Exercise material –
======

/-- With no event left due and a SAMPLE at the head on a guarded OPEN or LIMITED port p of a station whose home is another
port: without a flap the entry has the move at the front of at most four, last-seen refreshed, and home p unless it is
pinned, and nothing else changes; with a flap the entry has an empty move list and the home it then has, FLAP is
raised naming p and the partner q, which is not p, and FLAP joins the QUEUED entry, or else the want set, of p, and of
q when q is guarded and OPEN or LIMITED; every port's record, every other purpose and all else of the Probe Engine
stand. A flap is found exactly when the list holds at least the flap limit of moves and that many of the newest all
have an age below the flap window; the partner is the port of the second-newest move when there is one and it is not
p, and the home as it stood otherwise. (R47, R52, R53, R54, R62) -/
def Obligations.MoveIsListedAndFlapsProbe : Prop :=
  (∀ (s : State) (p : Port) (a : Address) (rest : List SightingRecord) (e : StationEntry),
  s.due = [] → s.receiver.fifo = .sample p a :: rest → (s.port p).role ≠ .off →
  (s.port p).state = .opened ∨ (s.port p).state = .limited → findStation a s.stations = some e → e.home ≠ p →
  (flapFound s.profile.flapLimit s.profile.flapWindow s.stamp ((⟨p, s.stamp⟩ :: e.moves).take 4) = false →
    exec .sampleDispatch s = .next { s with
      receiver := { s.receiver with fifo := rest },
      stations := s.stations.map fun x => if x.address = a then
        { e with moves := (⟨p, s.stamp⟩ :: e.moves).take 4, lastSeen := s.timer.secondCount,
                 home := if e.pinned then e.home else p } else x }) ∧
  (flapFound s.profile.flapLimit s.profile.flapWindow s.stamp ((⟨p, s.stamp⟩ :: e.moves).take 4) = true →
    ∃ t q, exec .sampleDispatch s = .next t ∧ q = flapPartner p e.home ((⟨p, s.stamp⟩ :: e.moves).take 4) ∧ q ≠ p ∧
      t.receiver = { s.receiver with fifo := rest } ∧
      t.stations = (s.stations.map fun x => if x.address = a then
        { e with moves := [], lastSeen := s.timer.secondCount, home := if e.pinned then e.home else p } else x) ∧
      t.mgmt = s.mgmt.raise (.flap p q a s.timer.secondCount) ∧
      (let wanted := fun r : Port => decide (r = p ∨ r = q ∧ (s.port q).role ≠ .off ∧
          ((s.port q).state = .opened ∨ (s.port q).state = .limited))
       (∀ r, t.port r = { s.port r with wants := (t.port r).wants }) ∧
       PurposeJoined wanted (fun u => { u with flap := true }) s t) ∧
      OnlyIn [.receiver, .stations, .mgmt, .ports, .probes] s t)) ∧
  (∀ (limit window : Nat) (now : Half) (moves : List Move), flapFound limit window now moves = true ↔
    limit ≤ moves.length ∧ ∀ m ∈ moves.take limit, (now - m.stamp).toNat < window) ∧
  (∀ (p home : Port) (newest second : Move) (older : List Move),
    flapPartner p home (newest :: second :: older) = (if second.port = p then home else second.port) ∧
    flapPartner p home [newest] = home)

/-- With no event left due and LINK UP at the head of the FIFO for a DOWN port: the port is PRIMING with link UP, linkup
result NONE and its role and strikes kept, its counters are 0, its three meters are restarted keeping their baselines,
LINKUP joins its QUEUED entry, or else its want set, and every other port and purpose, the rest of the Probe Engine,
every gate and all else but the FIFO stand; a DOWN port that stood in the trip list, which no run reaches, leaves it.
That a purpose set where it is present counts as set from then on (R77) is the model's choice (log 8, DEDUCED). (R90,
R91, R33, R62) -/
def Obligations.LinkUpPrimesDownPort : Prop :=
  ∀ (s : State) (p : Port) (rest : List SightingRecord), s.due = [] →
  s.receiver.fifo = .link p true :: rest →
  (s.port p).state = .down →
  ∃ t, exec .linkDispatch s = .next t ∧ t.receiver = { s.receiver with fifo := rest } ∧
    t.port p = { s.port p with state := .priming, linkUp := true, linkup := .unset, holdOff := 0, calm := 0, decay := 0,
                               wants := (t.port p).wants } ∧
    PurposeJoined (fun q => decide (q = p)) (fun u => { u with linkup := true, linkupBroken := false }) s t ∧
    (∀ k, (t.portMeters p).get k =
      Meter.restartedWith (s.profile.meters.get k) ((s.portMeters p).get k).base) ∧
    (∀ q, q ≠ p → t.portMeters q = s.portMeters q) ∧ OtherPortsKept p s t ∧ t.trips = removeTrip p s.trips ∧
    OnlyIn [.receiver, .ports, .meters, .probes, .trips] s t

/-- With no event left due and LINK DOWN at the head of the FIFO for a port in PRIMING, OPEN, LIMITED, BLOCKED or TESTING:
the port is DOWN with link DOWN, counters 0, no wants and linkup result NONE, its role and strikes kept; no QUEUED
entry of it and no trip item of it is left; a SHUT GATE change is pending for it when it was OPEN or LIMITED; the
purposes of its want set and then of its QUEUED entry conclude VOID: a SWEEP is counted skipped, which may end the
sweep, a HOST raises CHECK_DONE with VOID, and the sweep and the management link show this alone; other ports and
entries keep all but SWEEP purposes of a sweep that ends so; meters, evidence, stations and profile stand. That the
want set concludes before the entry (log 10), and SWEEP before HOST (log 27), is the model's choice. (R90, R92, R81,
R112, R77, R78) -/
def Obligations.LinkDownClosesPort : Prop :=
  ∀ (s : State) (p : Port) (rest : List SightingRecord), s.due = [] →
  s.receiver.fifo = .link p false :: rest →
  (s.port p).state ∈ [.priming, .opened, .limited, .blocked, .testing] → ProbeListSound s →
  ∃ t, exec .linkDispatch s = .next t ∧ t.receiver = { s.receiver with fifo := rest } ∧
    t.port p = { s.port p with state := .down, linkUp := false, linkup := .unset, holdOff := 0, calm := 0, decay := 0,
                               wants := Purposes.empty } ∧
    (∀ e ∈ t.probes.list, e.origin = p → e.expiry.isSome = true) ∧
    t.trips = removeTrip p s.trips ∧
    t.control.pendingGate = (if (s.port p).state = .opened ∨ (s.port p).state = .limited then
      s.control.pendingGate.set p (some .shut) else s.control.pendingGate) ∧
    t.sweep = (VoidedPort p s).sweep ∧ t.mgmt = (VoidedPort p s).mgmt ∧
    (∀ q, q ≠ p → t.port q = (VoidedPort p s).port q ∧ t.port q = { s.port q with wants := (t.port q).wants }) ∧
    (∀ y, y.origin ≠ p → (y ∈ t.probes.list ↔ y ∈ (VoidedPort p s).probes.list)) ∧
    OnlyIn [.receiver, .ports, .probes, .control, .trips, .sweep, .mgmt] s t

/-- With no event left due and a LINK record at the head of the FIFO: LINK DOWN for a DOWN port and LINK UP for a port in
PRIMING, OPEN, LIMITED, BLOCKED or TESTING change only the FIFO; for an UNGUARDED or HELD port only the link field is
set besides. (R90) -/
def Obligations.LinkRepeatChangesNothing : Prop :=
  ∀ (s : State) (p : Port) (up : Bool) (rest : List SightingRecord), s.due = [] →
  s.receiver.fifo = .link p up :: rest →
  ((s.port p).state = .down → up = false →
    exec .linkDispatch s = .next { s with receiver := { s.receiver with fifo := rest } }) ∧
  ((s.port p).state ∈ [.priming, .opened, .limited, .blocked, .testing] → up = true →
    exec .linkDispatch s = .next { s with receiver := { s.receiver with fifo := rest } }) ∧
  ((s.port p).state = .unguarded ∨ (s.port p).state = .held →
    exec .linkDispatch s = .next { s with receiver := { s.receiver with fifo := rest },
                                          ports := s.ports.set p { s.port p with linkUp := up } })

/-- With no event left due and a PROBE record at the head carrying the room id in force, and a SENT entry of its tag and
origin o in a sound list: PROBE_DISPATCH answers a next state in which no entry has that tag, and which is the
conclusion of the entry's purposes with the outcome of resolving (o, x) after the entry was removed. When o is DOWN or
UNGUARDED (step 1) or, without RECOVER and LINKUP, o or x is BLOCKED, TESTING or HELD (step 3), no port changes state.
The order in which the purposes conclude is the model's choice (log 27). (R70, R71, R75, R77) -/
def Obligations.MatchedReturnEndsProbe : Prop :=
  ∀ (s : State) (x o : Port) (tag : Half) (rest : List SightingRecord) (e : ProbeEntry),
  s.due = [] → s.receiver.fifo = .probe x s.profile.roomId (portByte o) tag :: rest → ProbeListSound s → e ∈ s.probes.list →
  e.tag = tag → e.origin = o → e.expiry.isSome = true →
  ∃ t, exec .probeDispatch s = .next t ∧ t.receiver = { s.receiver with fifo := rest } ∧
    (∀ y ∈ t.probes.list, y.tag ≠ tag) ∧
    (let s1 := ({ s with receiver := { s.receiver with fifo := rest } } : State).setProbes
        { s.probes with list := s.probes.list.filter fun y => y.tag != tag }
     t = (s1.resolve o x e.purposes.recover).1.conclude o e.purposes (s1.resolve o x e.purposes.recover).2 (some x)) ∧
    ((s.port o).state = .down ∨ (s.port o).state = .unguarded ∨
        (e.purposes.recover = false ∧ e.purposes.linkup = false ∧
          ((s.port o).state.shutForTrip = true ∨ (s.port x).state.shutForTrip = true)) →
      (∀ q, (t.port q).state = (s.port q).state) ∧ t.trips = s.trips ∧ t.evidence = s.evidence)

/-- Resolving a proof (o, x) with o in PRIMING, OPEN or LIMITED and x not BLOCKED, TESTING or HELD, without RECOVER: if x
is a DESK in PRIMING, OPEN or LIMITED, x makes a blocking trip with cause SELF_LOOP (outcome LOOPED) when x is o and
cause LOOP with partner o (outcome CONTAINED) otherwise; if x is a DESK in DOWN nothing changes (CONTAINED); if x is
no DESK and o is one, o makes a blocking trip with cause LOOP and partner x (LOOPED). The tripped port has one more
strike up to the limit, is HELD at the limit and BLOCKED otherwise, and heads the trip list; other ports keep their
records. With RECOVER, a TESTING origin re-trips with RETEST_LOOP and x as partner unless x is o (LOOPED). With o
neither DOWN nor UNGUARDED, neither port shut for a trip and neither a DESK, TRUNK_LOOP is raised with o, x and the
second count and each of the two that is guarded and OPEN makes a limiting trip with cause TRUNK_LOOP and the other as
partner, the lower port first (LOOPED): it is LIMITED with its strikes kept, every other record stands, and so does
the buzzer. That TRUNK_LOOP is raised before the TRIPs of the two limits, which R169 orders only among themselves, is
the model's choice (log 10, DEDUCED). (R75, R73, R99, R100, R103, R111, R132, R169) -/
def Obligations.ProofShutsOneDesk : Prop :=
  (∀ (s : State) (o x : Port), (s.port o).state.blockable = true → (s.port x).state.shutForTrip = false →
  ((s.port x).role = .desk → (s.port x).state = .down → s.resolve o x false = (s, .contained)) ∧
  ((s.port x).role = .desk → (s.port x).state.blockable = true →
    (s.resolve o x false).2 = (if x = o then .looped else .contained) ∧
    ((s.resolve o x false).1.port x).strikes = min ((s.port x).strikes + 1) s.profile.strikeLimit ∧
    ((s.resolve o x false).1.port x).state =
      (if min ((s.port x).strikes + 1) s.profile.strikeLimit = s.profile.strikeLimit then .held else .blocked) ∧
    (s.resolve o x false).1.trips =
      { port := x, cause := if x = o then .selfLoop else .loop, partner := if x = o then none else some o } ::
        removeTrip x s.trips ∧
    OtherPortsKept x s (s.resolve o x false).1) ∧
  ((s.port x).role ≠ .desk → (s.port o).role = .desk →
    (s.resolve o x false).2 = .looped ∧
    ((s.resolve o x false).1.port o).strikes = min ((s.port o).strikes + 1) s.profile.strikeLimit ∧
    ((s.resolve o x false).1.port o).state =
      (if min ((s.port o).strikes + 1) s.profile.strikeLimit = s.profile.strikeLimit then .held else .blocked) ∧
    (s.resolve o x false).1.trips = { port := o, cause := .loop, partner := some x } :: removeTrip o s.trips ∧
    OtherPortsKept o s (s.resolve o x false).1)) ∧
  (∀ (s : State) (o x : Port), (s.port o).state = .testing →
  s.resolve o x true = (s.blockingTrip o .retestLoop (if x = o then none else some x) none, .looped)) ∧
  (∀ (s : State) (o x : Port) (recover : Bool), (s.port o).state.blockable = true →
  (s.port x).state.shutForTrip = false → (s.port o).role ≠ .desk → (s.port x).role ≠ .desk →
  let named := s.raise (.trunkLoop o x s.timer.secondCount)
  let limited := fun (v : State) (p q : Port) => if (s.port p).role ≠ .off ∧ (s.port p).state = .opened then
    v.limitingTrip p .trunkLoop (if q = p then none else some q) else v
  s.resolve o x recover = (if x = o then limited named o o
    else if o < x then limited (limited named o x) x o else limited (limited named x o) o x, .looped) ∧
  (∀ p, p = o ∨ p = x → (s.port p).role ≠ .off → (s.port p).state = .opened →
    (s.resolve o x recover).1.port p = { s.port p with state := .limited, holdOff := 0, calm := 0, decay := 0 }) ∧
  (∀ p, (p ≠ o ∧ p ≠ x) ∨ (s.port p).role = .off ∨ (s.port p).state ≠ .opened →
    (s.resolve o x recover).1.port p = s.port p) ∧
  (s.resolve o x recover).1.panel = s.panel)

======

About this task – I'd like the lines above from the one with "(∀ q, q ≠ p → t.portMeters" up to and including the one with "t.control.pendingGate = (if" copied exactly, with no other lines.

Exercise output –
    (∀ q, q ≠ p → t.portMeters q = s.portMeters q) ∧ OtherPortsKept p s t ∧ t.trips = removeTrip p s.trips ∧
    OnlyIn [.receiver, .ports, .meters, .probes, .trips] s t

/-- With no event left due and LINK DOWN at the head of the FIFO for a port in PRIMING, OPEN, LIMITED, BLOCKED or TESTING:
the port is DOWN with link DOWN, counters 0, no wants and linkup result NONE, its role and strikes kept; no QUEUED
entry of it and no trip item of it is left; a SHUT GATE change is pending for it when it was OPEN or LIMITED; the
purposes of its want set and then of its QUEUED entry conclude VOID: a SWEEP is counted skipped, which may end the
sweep, a HOST raises CHECK_DONE with VOID, and the sweep and the management link show this alone; other ports and
entries keep all but SWEEP purposes of a sweep that ends so; meters, evidence, stations and profile stand. That the
want set concludes before the entry (log 10), and SWEEP before HOST (log 27), is the model's choice. (R90, R92, R81,
R112, R77, R78) -/
def Obligations.LinkDownClosesPort : Prop :=
  ∀ (s : State) (p : Port) (rest : List SightingRecord), s.due = [] →
  s.receiver.fifo = .link p false :: rest →
  (s.port p).state ∈ [.priming, .opened, .limited, .blocked, .testing] → ProbeListSound s →
  ∃ t, exec .linkDispatch s = .next t ∧ t.receiver = { s.receiver with fifo := rest } ∧
    t.port p = { s.port p with state := .down, linkUp := false, linkup := .unset, holdOff := 0, calm := 0, decay := 0,
                               wants := Purposes.empty } ∧
    (∀ e ∈ t.probes.list, e.origin = p → e.expiry.isSome = true) ∧
    t.trips = removeTrip p s.trips ∧
    t.control.pendingGate = (if (s.port p).state = .opened ∨ (s.port p).state = .limited then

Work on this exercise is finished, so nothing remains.